"You don't know much about it, old chap," he said genially.
"Hardly anything at all," I said with true modesty, "only I know one thing about you, and that is that the fault always lies in yourself. When you flog Tom Murray, you are really chastising the Tom Murray in yourself . . . that is, the part that your wife knows so well—the part of you that leaves the new graip out in the rain all night, that rebels against the authority of the School Board and the inspectorate. Tom is being crucified for your transgressions."
Barrie, wizard as he is, failed to understand the full significance of Shakespeare's line: "The fault, dear Brutus, lies not in our stars, but in ourselves."
* * * * *
The opposite of the Sadist is the Masochist—the person who finds sexual gratification in being beaten or bullied. When 'Arriet proudly boasts about the black eye that 'Arry gave her on Saturday night, she is being masochistic, and the woman who likes to be bullied by the strong, silent man is likewise a masochist. I do not say "nothing but" a masochist, because she is also a Sadist, for Sadism and Masochism are complementary in the same person.

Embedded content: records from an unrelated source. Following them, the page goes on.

theorem test_met_LegLoadStoresALegalRecord :
    (Takes (ask up .legLoad (leBytes 2 511 ++ captureLeg.bytes)) (req .legLoad (leBytes 2 511 ++ captureLeg.bytes)) [] ∧
      captureLeg.burst ≤ 256 ∧ captureLeg.mark < captureLeg.count ∧ portToPort captureLeg.src captureLeg.dst = false ∧
      (captureLeg.expect.isSome = true → captureLeg.digest = true)) ∧
    (Takes (ask up .legLoad (leBytes 2 512 ++ captureLeg.bytes)) (req .legLoad (leBytes 2 512 ++ captureLeg.bytes)) [] ∧
      captureLeg.bytes.length = 29 ∧ (byteAt captureLeg.bytes 28).toNat < 8) ∧
    (let bytes := { captureLeg with count := 0 }.bytes
     bytes.length = 29 ∧ (byteAt bytes 28).toNat < 8 ∧ fieldAt bytes 22 2 = 0) :=
  ⟨⟨takes_up _ _, by decide⟩, ⟨takes_up _ _, by decide +kernel⟩, by decide +kernel⟩

theorem test_met_LegReadReturnsTheEntry : Takes (ask up .legRead [0, 2]) (req .legRead [0, 2]) [] ∧ [0, 2] = leBytes 2 512 :=
  ⟨takes_up _ _, by decide⟩
theorem test_met_LegLinkReplacesNextAlone :
    Takes (ask copying .legLink [0xFF, 1, 0xFF, 0xFF]) (req .legLink [0xFF, 1, 0xFF, 0xFF]) [] ∧
      [0xFF, 1, 0xFF, 0xFF] = leBytes 2 511 ++ leBytes 2 65535 := ⟨takes_copying _ _, by decide⟩
theorem test_met_SlotSetupWritesTheSevenFields :
    Takes (ask up .slotSetup [15, 7, 5, 0xFF, 0, 0, 0xFF, 0xFF]) (req .slotSetup [15, 7, 5, 0xFF, 0, 0, 0xFF, 0xFF]) [] ∧
      [15, 7, 5, 0xFF, 0, 0, 0xFF, 0xFF] =
        leBytes 1 15 ++ leBytes 1 7
          ++ [BitVec.ofNat 8 ((if true then 1 else 0) + (if false then 2 else 0) + (if true then 4 else 0))] ++ leBytes 1 255
          ++ leBytes 2 0 ++ leBytes 2 65535 := ⟨takes_up _ _, by decide⟩

/-- Slot 3 with FIRST-LEG 5 and PORT 1, which slot 4 holds. -/
def held1 : State :=
  (ready5 captureLeg (some 1)).updSlot 4 fun x => { x with standing := .done, setup := { x.setup with port := some 1 } }

theorem test_met_SlotArmEntersTheFirstLeg :
    (Takes (ask up .slotArm [3]) (req .slotArm [3]) [] ∧ [3] = leBytes 1 3) ∧
    ((copying.slot 3).standing ≠ .idle ∧ (copying.slot 3).standing ≠ .done) ∧
    ((up.slot 3).standing = .idle ∧ (up.slot 3).setup.firstLeg = none) ∧
    ((held1.slot 3).setup.firstLeg = some 5 ∧ (held1.slot 3).setup.port = some 1 ∧ (held1.slot 4).boundTo 1 = true) ∧
    ((ready5 captureLeg none).legCheck none 5 = false ∧ (ready5 copyLeg none).legCheck none 5 = true ∧
      ((ready5 copyLeg none).leg 5).record = some copyLeg) :=
  ⟨⟨takes_up _ _, by decide⟩, by decide +kernel⟩

theorem test_met_LegCheckAndRequestCondition :
    (up.leg 511).record = none ∧ ((ready5 captureLeg none).leg 5).record = some captureLeg ∧
      portToPort captureLeg.src captureLeg.dst = false ∧ ((inPort up 4).port 1).direction = .inward ∧
      ((outPort up 28).port 2).direction = .outward := by decide +kernel

/-- Slot 3 ARMED in the capture leg and bound to port 1, which holds n words. -/
def capturing (n : Nat) : State :=
  (placed (inPort up n) 3 5 captureLeg .armed).updSlot 3 fun x => { x with setup := { x.setup with port := some 1 } }

theorem test_met_EligibilityMakesReadyAndGrantsTheIdleMover :
    ((up.slot 3).standing = .idle ∧ ((placed up 3 5 copyLeg .armed).slot 3).standing = .inLeg 5 .armed) ∧
    (¬ 0 < ((placed up 3 5 copyLeg .armed).slot 3).credits ∧
      0 < (((placed up 3 5 copyLeg .armed).updSlot 3 fun x => { x with credits := 1 }).slot 3).credits ∧
      up.arb.mover = .idle ∧ copying.arb.mover ≠ .idle) ∧
    (((placed up 3 5 copyLeg .armed).leg 5).record = some copyLeg ∧ copyLeg.usesBuffer = true ∧
      (blockHeld up .bufRead [0, 0, 1]).bufArb.grant = some .link ∧ up.bufArb.grant = none ∧ (up.leg 5).record = none) ∧
    (((capturing 4).slot 3).standing = .inLeg 5 .armed ∧ ((capturing 4).slot 3).setup.port = some 1 ∧
      ((capturing 4).port 1).condition = true ∧ ((capturing 3).port 1).condition = false ∧ (capturing 4).arb.mover = .idle) := by
  decide +kernel

/-- Slot 3 FAULTED in leg 5 with a cause. -/
def faulted (c : FaultCause) : State := placed up 3 5 copyLeg (.faulted { cause := c, leg := 5, remaining := 3, element := 0 })

theorem test_met_SlotResumeActsByTheState :
    (Takes (ask up .slotResume [16]) (req .slotResume [16]) [] ∧ [16] = leBytes 1 16) ∧
    (((placed up 3 5 copyLeg .held).slot 3).standing = .inLeg 5 .held ∧ (copying.slot 3).isActive = true) ∧
    (((faulted (.parity 0)).slot 3).standing = .inLeg 5 (.faulted { cause := .parity 0, leg := 5, remaining := 3, element := 0 }) ∧
      (FaultCause.parity 0).resumePoint = .burst ∧ (up.slot 3).standing = .idle) ∧
    (((faulted (.digest 1 2)).leg 5).record = some copyLeg ∧ (FaultCause.digest 1 2).resumePoint = .legEnd ∧
      FaultCause.leg.resumePoint = .legEnd) :=
  ⟨⟨takes_up _ _, by decide⟩, by decide +kernel⟩
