/-- The slot that executes an operation (R51); none for the all-zero NOP, which stands in slots 0, 1 and 3, and for an event. -/
def Instr.slot (ins : Instr) : Option Nat :=
  match ins with
  | .nop => none
  | .hdr _ _ _ _ _ _ _ => some 0
  | .addReg _ _ _ => some 0
  | .addImm _ _ _ => some 0
  | .subReg _ _ _ => some 0
  | .subImm _ _ _ => some 0
  | .mulReg _ _ _ => some 0
  | .mulImm _ _ _ => some 0
  | .mulhReg _ _ _ _ => some 0
  | .mulhImm _ _ _ _ => some 0
  | .divReg _ _ _ _ => some 0
  | .divImm _ _ _ _ => some 0
  | .remReg _ _ _ _ => some 0
  | .remImm _ _ _ _ => some 0
  | .andReg _ _ _ => some 0
  | .andImm _ _ _ => some 0
  | .orReg _ _ _ => some 0
  | .orImm _ _ _ => some 0
  | .xorReg _ _ _ => some 0
  | .xorImm _ _ _ => some 0
  | .shlReg _ _ _ => some 0
  | .shlImm _ _ _ => some 0
  | .shrReg _ _ _ => some 0
  | .shrImm _ _ _ => some 0
  | .sraReg _ _ _ => some 0
  | .sraImm _ _ _ => some 0
  | .minReg _ _ _ _ => some 0
  | .minImm _ _ _ _ => some 0
  | .maxReg _ _ _ _ => some 0
  | .maxImm _ _ _ _ => some 0
  | .cmpReg _ _ _ _ => some 0
  | .cmpImm _ _ _ _ => some 0
  | .sel _ _ _ _ => some 0
  | .li _ _ => some 0
  | .lih _ _ _ => some 0
  | .mov _ _ => some 0
  | .bitc _ _ _ => some 0
  | .bfx _ _ _ _ _ => some 0
  | .bfi _ _ _ _ => some 0
  | .br _ _ _ _ => some 0
  | .jmpRel _ => some 0
  | .jmpReg _ => some 0
  | .callRel _ => some 0
  | .callReg _ => some 0
  | .ret _ => some 0
  | .loopImm _ _ => some 0
  | .loopReg _ _ => some 0
  | .breakOp _ => some 0
  | .brkm _ => some 0
  | .eret => some 0
  | .yield => some 0
  | .endOp => some 0
  | .trap _ => some 0
  | .dbgbrk => some 0
  | .wait _ _ _ _ => some 0
  | .csrr _ _ => some 0
  | .csrw _ _ => some 0
  | .gsync => some 0
  | .gsyncRelease _ => none
  | .signal _ => some 0
  | .signalDecrement _ => none
  | .launch _ => some 0
  | .deviceLaunchArrive _ => none
  | .fence _ _ _ => some 0
  | .drain _ => some 0
  | .recon _ _ _ => some 0
  | .recoff => some 0
  | .reverse _ => some 0
  | .reverseRecord _ _ => none
  | .release _ _ => some 0
  | .veto _ _ => some 0
  | .egressAnswer _ _ => none
  | .vadd _ _ _ _ => some 1
  | .vsub _ _ _ _ => some 1
  | .vmul _ _ _ _ => some 1
  | .vfma _ _ _ _ => some 1
  | .vfms _ _ _ _ => some 1
  | .vmax _ _ _ _ => some 1
  | .vmin _ _ _ _ => some 1
  | .vabs _ _ _ => some 1
  | .vneg _ _ _ => some 1
  | .vrcp _ _ _ => some 1
  | .vrsq _ _ _ => some 1
  | .vsqrt _ _ _ => some 1
  | .vexp2 _ _ _ => some 1
  | .vlog2 _ _ _ => some 1
  | .vtanh _ _ _ => some 1
  | .viadd _ _ _ _ => some 1
  | .visub _ _ _ _ => some 1
  | .vimul _ _ _ _ => some 1
  | .vand _ _ _ _ => some 1
  | .vor _ _ _ _ => some 1
  | .vxor _ _ _ _ => some 1
  | .vshl _ _ _ _ => some 1
  | .vshr _ _ _ _ => some 1
  | .vsra _ _ _ _ => some 1
  | .vcmp _ _ _ _ _ => some 1
  | .vsel _ _ _ _ => some 1
  | .vcvt _ _ _ _ _ _ => some 1
  | .vscl _ _ _ _ => some 1
  | .vbcst _ _ _ => some 1
  | .vred _ _ _ _ => some 1
  | .vperm _ _ _ _ => some 1
  | .vslide _ _ _ _ _ => some 1
  | .vzip _ _ _ _ => some 1
  | .vunzip _ _ _ _ => some 1
  | .viota _ _ => some 1
  | .vmovs _ _ _ _ => some 1
  | .vins _ _ _ _ => some 1
  | .kpush _ _ => some 1
  | .kinv => some 1
  | .kpop => some 1
  | .kmovTo _ => some 1
  | .kmovFrom _ => some 1
  | .tadd _ _ _ _ _ => some 1
  | .tmul _ _ _ _ _ => some 1
  | .tscale _ _ _ _ _ => some 1
  | .tbias _ _ _ _ _ => some 1
  | .trelu _ _ _ _ => some 1
  | .tgelu _ _ _ _ => some 1
  | .tsilu _ _ _ _ => some 1
  | .texp _ _ _ _ => some 1
  | .tsoftmax _ _ _ _ => some 1
  | .trmsn _ _ _ _ _ => some 1
  | .tmask _ _ _ _ _ => some 1
  | .ttrans _ _ _ _ => some 1
  | .tcvt _ _ _ _ => some 1
  | .mnop => some 2
  | .mpush _ _ _ _ _ _ => some 2
  | .mflip => some 2
  | .mshift _ _ _ => some 2
  | .rowEmerge _ => none
  | .macc _ _ _ => some 2
  | .maccU _ _ => some 2
  | .mdrain _ _ _ _ _ => some 2
  | .mzero _ _ _ => some 2
  | .mspan _ => some 2
  | .mend => some 2
  | .spanRetire _ => none
  | .mgang _ _ => some 2
  | .follow _ => some 2
  | .sld _ _ _ _ _ => some 3
  | .sst _ _ _ _ => some 3
  | .vld _ _ _ => some 3
  | .vst _ _ _ => some 3
  | .vldx _ _ _ _ => some 3
  | .vstx _ _ _ _ => some 3
  | .spl _ _ => some 3
  | .sps _ _ => some 3
  | .scale _ _ _ => some 3
  | .barinit _ _ _ _ => some 3
  | .bararm _ _ => some 3
  | .bararr _ _ => some 3
  | .bartst _ _ => some 3
  | .barwait _ _ => some 3
  | .ringcfg _ _ => some 3
  | .rpop _ => some 3
  | .wmark _ _ _ => some 3
  | .aadd _ _ _ _ => some 3
  | .afadd _ _ _ => some 3
  | .amin _ _ _ _ _ => some 3
  | .amax _ _ _ _ _ => some 3
  | .alogic _ _ _ _ _ => some 3
  | .aswp _ _ _ _ => some 3
  | .acas _ _ _ _ _ => some 3
  | .copy _ _ _ _ _ => some 3
  | .cslice _ _ _ _ _ => some 3
  | .stream _ _ _ _ _ => some 3
  | .npost _ _ _ _ _ => some 3
  | .pldec _ _ _ _ _ => some 3
  | .pland _ _ _ _ _ => some 3
  | .plor _ _ _ _ _ => some 3
  | .pltopk _ _ _ _ _ => some 3
  | .plfuse _ _ _ _ _ => some 3
  | .egq _ _ _ _ _ => some 3
  | .tagset _ _ _ => some 3
  | .xinvAll => some 3
  | .xinvVa _ => some 3
  | .icacheFill => none
  | .loadValueReturn _ _ => none
  | .storePerform _ _ => none
  | .deferredFault _ _ => none
  | .copyStart _ => none
  | .copyRow _ => none
  | .copyComplete _ => none
  | .hareJobStart _ => none
  | .hareBlock _ => none
  | .hareJobEnd _ => none
  | .badgerStart _ => none
  | .badgerComplete _ => none
  | .npostSendComplete _ => none
  | .netPacketReceive _ _ _ _ => none
  | .netSendAbandon _ _ => none
  | .egqRun _ => none
  | .egressRecordOut _ => none
  | .launchRead => none
  | .graphLaunch _ => none
  | .taskPlace _ => none
  | .contextBind _ => none
  | .agingTick _ => none
  | .contextFree _ _ => none
  | .graphTeardown _ _ => none
  | .faultQueueWrite _ => none
  | .preemptRequest _ _ _ => none
  | .preemptForcedStop _ => none
  | .preemptHalt _ => none
  | .preemptSave _ => none
  | .gangResume _ _ => none
  | .moduleReset _ => none
  | .throttleWindow _ _ => none
  | .timingModeApply _ => none
  | .scrubVisit _ => none
  | .bankFailing _ _ => none
  | .recoveryDelayExpire _ _ => none
  | .recoveryPoint _ _ => none
  | .hostRead _ _ => none
  | .hostWrite _ _ => none
  | .flitReceive _ => none
  | .flitNak _ => none
  | .linkRetrain => none
  | .launchDoorbell _ => none
  | .imageInvalidate _ => none
  | .imginvDone => none
  | .egressStreamReset _ => none
  | .modesetWrite _ => none
  | .nqBind _ _ _ => none
  | .attestationRequest _ => none
  | .attestationReport => none
  | .mgmtRegisterWrite _ _ => none
  | .owlStop _ => none
  | .owlResume _ => none
  | .owlStep _ => none
  | .owlSettle _ => none
  | .owlSettleDone _ => none
  | .owlRdreg _ => none
  | .owlWrreg _ => none
  | .owlFlush _ => none
  | .owlTagdump _ => none
  | .owlBadCommand _ => none
  | .errorInjectArm _ _ => none
  | .traceSample _ => none
  | .encodingFault _ => none
  | .sendQueueStart _ => none
  | .linkRetrained => none
  | .bridgeReplay _ _ => none
  | .failingTsvLane _ _ => none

It is an understood fact that many people find joy in suffering, and I can recollect feeling something akin to joy when the dentist, before the days of the local anaesthetic, used to lay hold on my molars.
Hence I look back to the day when I whacked Peter Smith for cruelty to a calf, and I acknowledge that I was wrong. I recall explaining to him that I wanted him to realise what suffering meant, but I was completely mistaken. If Peter were a Sadist in his cruelty, my cruelty to him was giving unconscious gratification to the Masochistic part of him. If his cruelty to the calf was due to his self-assertion again I did the wrong thing, for the fear evoked by my strap merely inhibited his desire to assert himself in cudgelling calves. I think now that there was nothing to be done; his cruelty showed that his whole education had been wrong. Had he been allowed to create all the way up from one week old he would have applied his interest to making rabbit-hutches instead of to beating calves.

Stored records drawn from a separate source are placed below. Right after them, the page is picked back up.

-- ==== Sys2Proof/Machine/State.lean ====
section
/-! DEFINITION. The state of the module as plain data: every piece of state the spec names, from a context's registers (R31,
R78 to R91) through a core's array (R153), the stores and their tags (R94 to R104), the engines (R106 to R130, R245), the
dispatchers (R196 to R207), the faults (R210 to R226), the host side (R259 to R273) and Owl (R274 to R282). -/

namespace Sys2Proof.Machine

/-- Why a step stops the model. Raised by an event that names a unit the module does not have (R15, R16, R22): no such
event exists on the part, so the stop is safe. -/
inductive Fault where
  /-- An event's argument names a tower, core, engine, layer or queue that the module does not have: safe. -/
  | noSuchUnit
  deriving DecidableEq, Repr

/-- Why an instruction has no outcome. -/
inductive Refusal where
  /-- The arm of an instruction whose meaning has not been written: `exec` alone raises it; safe. -/
  | notModelled (mnemonic : String)
  deriving DecidableEq, Repr

/-- What became of the last operation that `exec` ran: `issued` it had its effect; `waits` it cannot issue yet and nothing
changed (R54 to R63); `trapped` it took a context-path fault (R208) or a precise stop (R210). -/
inductive Last where
  | idle | issued | waits | trapped
  deriving DecidableEq, Repr

/-- A loop-stack entry (R70). -/
structure LoopEntry where
  start : Word
  stop : Word
  count : Word
  deriving DecidableEq, Repr

/-- A slot operation between its dispatch and its issue (R53, R57), and an undone operation of a replay window (R210): the
bundle's place in program order and address, the slot, the lent bits of the slot, whether the bundle carries a header, the
addressing bits VWB.ABSD and VWB.ABSS at dispatch (R211), and the captured scalar and address operands by register code. -/
structure QOp where
  seq : Nat
  addr : Word
  slot : Nat
  ins : Instr
  lent : Nat
  hdr : Bool
  absd : Bool
  abss : Bool
  caps : List (Nat × Word)
  /-- Operands that an earlier operation of the same slot supplies (R56): register code, the producer's bundle. -/
  links : List (Nat × Nat)
  deriving DecidableEq, Repr

/-- A pending write of a V, M or L operation (R60): `val` is none while the value of a translated access is outstanding; `ready`
is the core's cycle in which the producer's latency has elapsed; `released` once a later realigning bundle has issued. -/
structure Pend where
  seq : Nat
  slot : Nat
  reg : Nat
  val : Option Word
  ready : Nat
  released : Bool
  deriving DecidableEq, Repr

/-- A FENCE whose successors may still be held (R187). -/
structure FenceRec where
  seq : Nat
  pred : BitVec 6
  succ : BitVec 6
  scope : Nat
  deriving DecidableEq, Repr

I remember a questioner at one of my lectures. I had been trying to elaborate the release theory, and had said that a boy should be encouraged to make a noise so that he will release all his interest in noise as power.
"If a boy liked torturing cats, would you encourage him on the theory that suppression by an adult would cause the child to retain his interest in torturing cats?"
"Certainly not," I said, and the lady crowed. I do dislike questioners at any time, but when they crow . . . .! However, I tried to hide the murder in my heart by smiling.